PROBLEM TO BE SOLVED: To provide an external load capacitance detection circuit that detects the change in a level at an initial stage, when an output signal starts changing independently of the scale of an external load. SOLUTION: This external load capacitance detection circuit is designed to be an external load capacitance detection circuit 10 that is connected in parallel with an external load drive circuit 11, is provided iwht a buffer circuit 1 receiving the same internal signal as that of the external load drive circuit 11, and a comparator that compares a feedback signal via a connecting point between the buffer circuit 1 and a coupling capacitor 2 connected to an output of the external load drive circuit 11 with an output signal of a delay element receiving the internal signal and provides an output denoting their magnitude relation. The comparator 4 detects an output change in the external load drive circuit 11 in an initial stage of the output change.

Description

DETAILED DESCRIPTION OF THE INVENTION

[0001]

The present invention relates to an external load capacitance of a semiconductor drive circuit, and more particularly to an external load capacitance detection circuit and a method of generating a feedback signal in the external load capacitance detection circuit.

[0002]

2. Description of the Related Art Recent semiconductor circuits are required to have higher operating speeds and lower supply voltages. In particular, a wide range of adaptability is required for fluctuations in the load connected to the semiconductor circuit.

As the operating speed of a semiconductor circuit increases and the supply voltage decreases, the semiconductor circuit needs to maintain an optimum driving capability even when an external load connected to the driving circuit changes. . Generally, the operation delay of the drive circuit is
Although it is often desired to be small, it is necessary to increase the driving capability of the driving circuit for driving the semiconductor. However, in that case, there are problems such as easy generation of noise at the time of operation and increase of a through current. Therefore, it is desirable that the operation delay of the drive circuit be kept at its optimum value.
In the case where the external load changes greatly, consideration and consideration for these become a considerable load for the designer. Furthermore, as a result of the need for a wide versatility of the drive circuit, the drive circuit is required to suppress fluctuation due to a load connected to the outside. These requirements make the design of semiconductor circuits difficult.

FIGS. 6 and 7 are diagrams showing the configuration of a conventional example of a driving circuit. FIG. 8 is a diagram for explaining the operation of FIG. FIG.
FIG. 1 shows the configuration of the output buffer circuit disclosed in Japanese Patent Application Laid-Open No. 9-186577. The output buffer circuit has been developed as a means for obtaining an optimum driving capability even if the magnitude of the external load changes. It is described that the output buffer circuit disclosed in Japanese Patent Application Laid-Open No. 9-186577 feeds back an output signal and controls the driving capability from the output delay time.

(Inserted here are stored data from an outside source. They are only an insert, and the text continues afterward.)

-- ==== Sys2Proof/Laws/Gates.lean ====
section
/-! SUPPORT. What every operation does before its sequence, said once: the acceptance of a request,
the checks of the protocol state and of the session gate, and the return of a result by a block that is
idle again. -/

namespace Sys2Proof.Machine

open Sys2Proof.Safety

@[simp] theorem unanswered_cfg (s : State) : (unanswered s).cfg = s.cfg := rfl
@[simp] theorem unanswered_ctl (s : State) : (unanswered s).ctl = s.ctl := rfl
@[simp] theorem unanswered_q (s : State) : (unanswered s).q = s.q := rfl
@[simp] theorem unanswered_ks (s : State) : (unanswered s).ks = s.ks := rfl
@[simp] theorem unanswered_env (s : State) : (unanswered s).env = s.env := rfl
@[simp] theorem unanswered_decoder (s : State) : (unanswered s).decoder = s.decoder := rfl
@[simp] theorem unanswered_freeCount (s : State) : (unanswered s).freeCount = s.freeCount := rfl
@[simp] theorem unanswered_grain (s : State) : (unanswered s).grain = s.grain := rfl
@[simp] theorem unanswered_presented (s : State) :
    (unanswered s).host.presented = s.host.presented := rfl
@[simp] theorem unanswered_result (s : State) : (unanswered s).host.result = none := rfl
@[simp] theorem unanswered_resetLine (s : State) :
    (unanswered s).host.resetLine = s.host.resetLine := rfl
@[simp] theorem answered_unanswered (s : State) (r : Result) :
    answered (unanswered s) r = answered s r := rfl

/-- An idle block accepts, with the last result cleared (00_scope.md R8). -/
theorem accept_idle {s : State} (h : s.ctl.upc = .idle)
    (k : State → Host.Outcome State Fault Refusal) : accept s k = k (unanswered s) := by
  unfold accept; rw [h]; rfl

/-- A running block does not (R8). -/
theorem accept_running {s : State} {op : Option Instr} {p : List Micro}
    (h : s.ctl.upc = .running op p) (k : State → Host.Outcome State Fault Refusal) :
    accept s k = .next s := by
  unfold accept; rw [h]

theorem inState_same {st : ProtocolState} {s : State} (h : s.ctl.state = st)
    (k : State → Host.Outcome State Fault Refusal) : inState st s k = k s := if_pos h

theorem inState_other {st : ProtocolState} {s : State} (h : s.ctl.state ≠ st)
    (k : State → Host.Outcome State Fault Refusal) :
    inState st s k = fail .wrongState s := if_neg h

/-- The open session gate (44_keyboard_session.md R238). -/
theorem sessionGate_open {s : State} (h : SessionOpen s)
    (k : State → Host.Outcome State Fault Refusal) : sessionGate s k = k s := by
  unfold sessionGate; rw [if_pos h.1, if_pos h.2]

theorem sessionGate_closed {s : State} (h : s.ctl.state ≠ .enabledDevices)
    (k : State → Host.Outcome State Fault Refusal) :
    sessionGate s k = fail .wrongState s := if_neg h

theorem sessionGate_notEnabled {s : State} (h : s.ctl.state = .enabledDevices)
    (h' : s.ctl.sel.getLsbD 0 = false) (k : State → Host.Outcome State Fault Refusal) :
    sessionGate s k = fail .deviceNotEnabled s := by
  unfold sessionGate; rw [if_pos h, h']; rfl

/-- A result returned by a block that is idle leaves everything else as it is. -/
theorem returns_of_idle {s : State} (h : s.ctl.upc = .idle) (r : Result) :
    s.returns r = answered s r := by
  obtain ⟨cfg, ⟨st, sel, irq, cb, saved, resp, upc⟩, q, ks, env, host, dec, n, g⟩ := s
  simp only at h
  subst h
  rfl

/-- An immediate error changes nothing but the result (60_exceptions.md R283). -/
theorem fail_of_idle {s : State} (h : s.ctl.upc = .idle) (e : Err) :
    fail e s = .next (answered s (.err e)) := congrArg _ (returns_of_idle h _)

/-- The closed gate, said once (44_keyboard_session.md R238). -/
theorem sessionGate_error {s : State} (hi : s.ctl.upc = .idle) (h : ¬ SessionOpen s)
    (k : State → Host.Outcome State Fault Refusal) :
    sessionGate s k = .next (answered s (.err (gateError s))) := by
  unfold sessionGate gateError
  split
  · rename_i hs
    rw [if_neg fun hk => h ⟨hs, hk⟩]
    exact fail_of_idle hi _
  · exact fail_of_idle hi _

/-- A sequence that is started runs to where it runs. -/
theorem runsTo_of_advance {i : Instr} {s t u : State} (h : exec i s = .next (advance t))
    (hu : runAll t = u) (hg : t.grain = s.grain) : RunsTo i s u :=
  ⟨⟨_, h, (runAll_advance t).trans hu⟩, fun g => by rw [h, advance_whole (hg.trans g), hu]⟩

/-- The same of a step of the machine. -/
theorem stepsTo_of_advance {s t u : State} (h : step s = .next (advance t)) (hu : runAll t = u)
    (hg : t.grain = s.grain) : StepsTo s u :=
  ⟨⟨_, h, (runAll_advance t).trans hu⟩, fun g => by rw [h, advance_whole (hg.trans g), hu]⟩

/-- An answer at once is where the instruction runs to. -/
theorem runsTo_of_idle {i : Instr} {s u : State} (h : exec i s = .next u) (hu : u.ctl.upc = .idle) :
    RunsTo i s u :=
  ⟨⟨u, h, runAll_of_blocked (microStep_idle hu)⟩, fun _ => h⟩

end Sys2Proof.Machine
end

Japanese Patent Laid-Open No. 6-334499 shown in FIGS.
The publication discloses a trigger circuit for detecting a slew rate state. The trigger circuit measures a transition time between set levels of a signal to be measured, and controls the rise of the trigger according to the time width.

[0006]

SUMMARY OF THE INVENTION However, Japanese Patent Application Laid-Open No. 9-1
The output buffer circuit disclosed in JP-A-86577 has the following problems. In general, the output buffer circuit has a dull output waveform in a high-load state, and it is difficult to quickly capture a potential change when the output level starts to change. According to Japanese Patent Application Laid-Open No. 9-186577, in such a case, by switching the size of the transistor in the output stage,
The drive capability of the output buffer circuit is enhanced so that the output waveform is controlled so as not to be dull until the potential change rate of the output waveform is detected. However, in such a control method, the initial output buffer circuit has an excessive driving capability, which often causes noise.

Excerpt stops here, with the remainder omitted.